Sadly this seems to me an oh-too familiar depiction of Kureishi characters, bohemiam intellectuals, disparate deadbeats, immigrant maunderings, and all else in between; throw in some sexual deviancy of the bum variety toking on an ample supply of drugs, a few philosophical qoutes, long-winded expostion that completely loses the reader in terms on interest, and one wonders what really is the point? From the slide of Gabriel's Gift it's hard to see a way back for Kureishi - this from a fan who's read it all, and will probably stop from here on in; or, perhaps, read his old stuff, it'll amount to the same either way. To write well about one's heritage, culture, set in a postmodernist melting pot, one needs more than wowee! strange characters laboriously described via a psychological A-Z of deviancy and psychosis.
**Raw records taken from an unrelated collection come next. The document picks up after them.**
theorem noRegFault_map {α β : Type} {x : Except Fault α} {g : α → β} (hx : NoRegFault x) :
    NoRegFault (x.map g) := by
  cases x with
  | ok a => exact noRegFault_ok _
  | error f => exact fun n e => hx n (by cases e; rfl)

theorem noRegFault_ite {α : Type} {c : Prop} [Decidable c] {x y : Except Fault α} (hx : NoRegFault x)
    (hy : NoRegFault y) : NoRegFault (if c then x else y) := by
  split
  · exact hx
  · exact hy

theorem noRegFault_memWrite (a : Int) (v : Byte) (s : State) : NoRegFault (memWrite a v s) :=
  noRegFault_ite (noRegFault_ok _) (noRegFault_error (by simp))

theorem noRegFault_push (v : Byte) (s : State) : NoRegFault (push v s) :=
  noRegFault_bind (noRegFault_memWrite _ _ _) fun _ => noRegFault_ok _

theorem noRegFault_pushAddress (v : Nat) (s : State) : NoRegFault (pushAddress v s) :=
  noRegFault_ite (noRegFault_error (by simp)) (noRegFault_push _ _)

theorem noRegFault_pop (s : State) : NoRegFault (pop s) := by
  rcases pop_cases s with ⟨-, -, e⟩ | ⟨-, e⟩ <;> rw [e]
  · exact noRegFault_ok _
  · exact noRegFault_error (by simp)

theorem noRegFault_returnFromInterrupt (s : State) : NoRegFault (returnFromInterrupt s) := by
  intro n h
  obtain ⟨a, e⟩ := returnFromInterrupt_error h
  simp at e

theorem noRegFault_aluDiv (x y : Byte) : NoRegFault (aluDiv x y) :=
  noRegFault_ite (noRegFault_error (by simp)) (noRegFault_ok _)

theorem noRegFault_aluMod (x y : Byte) : NoRegFault (aluMod x y) :=
  noRegFault_ite (noRegFault_error (by simp)) (noRegFault_ok _)

theorem noRegFault_alu (op x y : Byte) : NoRegFault (alu op x y) := by
  unfold alu
  split
  case h_4 => exact noRegFault_map (noRegFault_aluDiv x y)
  case h_5 => exact noRegFault_map (noRegFault_aluMod x y)
  case h_13 => exact noRegFault_error (by simp)
  all_goals exact noRegFault_ok _

theorem ofHandler_ne_regFault {x : Except Fault State} (hx : NoRegFault x) (n : Nat) :
    ofHandler x ≠ .fault (.bounds (.reg n)) := fun h => hx n (ofHandler_fault h)

theorem withReg_regFault {x : Byte} {g : RegIndex → Except Fault State} {n : Nat}
    (hg : ∀ r, NoRegFault (g r)) (h : withReg x g = .fault (.bounds (.reg n))) :
    ∃ y ∈ [x], 8 ≤ y.toNat := by
  rcases withReg_fault h with ⟨hx, -⟩ | ⟨r, -, e⟩
  · exact ⟨x, by simp, hx⟩
  · exact (hg r n e).elim

theorem withRegs_regFault {x y : Byte} {g : RegIndex → RegIndex → Except Fault State} {n : Nat}
    (hg : ∀ a b, NoRegFault (g a b)) (h : withRegs x y g = .fault (.bounds (.reg n))) :
    ∃ z ∈ [x, y], 8 ≤ z.toNat := by
  rcases withRegs_fault h with ⟨hx, -⟩ | ⟨-, hy, -⟩ | ⟨a, b, -, -, e⟩
  · exact ⟨x, by simp, hx⟩
  · exact ⟨y, by simp, hy⟩
  · exact (hg a b n e).elim

/-- Only the check of an operand above 7 raises BoundsFault(reg): no handler does. -/
theorem exec_regFault {i : Instr} {s : State} {n : Nat} (h : exec i s = .fault (.bounds (.reg n))) :
    ∃ x ∈ i.registerOperands, 8 ≤ x.toNat := by
  cases i with
  | hlt => cases h
  | ret => exact absurd h (ofHandler_ne_regFault (noRegFault_bind (noRegFault_pop s) fun _ => noRegFault_ok _) n)
  | iret => exact absurd h (ofHandler_ne_regFault (noRegFault_returnFromInterrupt s) n)
  | ldi | prn | pra | jmp | jeq | jne | jgt | jge | jlt | jle =>
    exact withReg_regFault (fun _ => noRegFault_ok _) h
  | add | sub | mul | div | mod | cmp | and | or | xor | shl | shr =>
    exact withRegs_regFault (fun _ _ => noRegFault_bind (noRegFault_alu _ _ _) fun _ => noRegFault_ok _) h
  | not => exact withReg_regFault (fun _ => noRegFault_bind (noRegFault_alu _ _ _) fun _ => noRegFault_ok _) h
  | push => exact withReg_regFault (fun _ => noRegFault_bind (noRegFault_push _ _) fun _ => noRegFault_ok _) h
  | pop => exact withReg_regFault (fun _ => noRegFault_bind (noRegFault_pop _) fun _ => noRegFault_ok _) h
  | call =>
    exact withReg_regFault (fun _ => noRegFault_bind (noRegFault_pushAddress _ _) fun _ => noRegFault_ok _) h
  | st =>
    exact withRegs_regFault (fun _ _ => noRegFault_bind (noRegFault_memWrite _ _ _) fun _ => noRegFault_ok _) h

theorem withReg_firstBad {x y : Byte} {g : RegIndex → Except Fault State}
    (h : [x].find? (fun z => decide (8 ≤ z.toNat)) = some y) :
    withReg x g = .fault (.bounds (.reg y.toNat)) := by
  obtain ⟨hx, rfl⟩ : 8 ≤ x.toNat ∧ x = y := by simpa [List.find?_singleton] using h
  exact withReg_bad hx

theorem withRegs_firstBad {x y z : Byte} {g : RegIndex → RegIndex → Except Fault State}
    (h : [x, y].find? (fun z => decide (8 ≤ z.toNat)) = some z) :
    withRegs x y g = .fault (.bounds (.reg z.toNat)) := by
  by_cases hx : 8 ≤ x.toNat
  · obtain rfl : x = z := by simpa [hx] using h
    exact withRegs_bad_left hx
  · obtain ⟨hy, rfl⟩ : 8 ≤ y.toNat ∧ y = z := by simpa [hx, List.find?_singleton] using h
    exact withRegs_bad_right (by omega) hy

/-- The first register operand above 7, in the order A, B, is the fault of `exec`, whatever the state. -/
theorem exec_firstBad {i : Instr} {x : Byte}
    (h : i.registerOperands.find? (fun y => decide (8 ≤ y.toNat)) = some x) (s : State) :
    exec i s = .fault (.bounds (.reg x.toNat)) := by
  cases i with
  | hlt | ret | iret => cases h
  | ldi | prn | pra | not | push | pop | call | jmp | jeq | jne | jgt | jge | jlt | jle =>
    exact withReg_firstBad h
  | add | sub | mul | div | mod | cmp | and | or | xor | shl | shr | st => exact withRegs_firstBad h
One needs to be able to write as well as Philip Roth or Saul Bellow; Kureishi will be the first to admit he could and never will live up to either. The question is, what he will live up to if not the same old glories regurgitated.
Fascinating yet unconvincing
I was so much looking forward to reading this book. After all, it was Hanif Kureishi and the main character, Jamal, is a psychoanalyst with a secret. However, although I quite enjoyed the story and the writing style, I was disappointed by the gaps in the novel that left me wondering if I had missed some explanation or important information. If we, as the readers, are supposed to understand better what Jamal is all about by focusing on what J chooses to leave out of his story then somehow this was lost on me. It was, though, a fascinating account of a world of drugs, intellectuals, celebrities so I would recommend this book to anyone who is drawn to a read set against this backdrop.
Gentrification of the fetish scene..?
I'm thoroughly enjoying this novel.
The characters are well observed and believable, as is the London they all inhabit - despite an error regarding the location of the Astoria. Only Michael Bracewell can really challenge this author when it comes to observing and commenting upon the social and cultural circuitry of London life '...unless you had cachet, social progress in London could be slow, painful and futile.' Indeed, the culture/class clash at the centre of the action is what keeps things interesting and fresh in this novel.
The first novel to detect and comment upon the Bizarre magazine/Torture Garden-instigated gentrification of the fetish scene that seems to be occuring right now?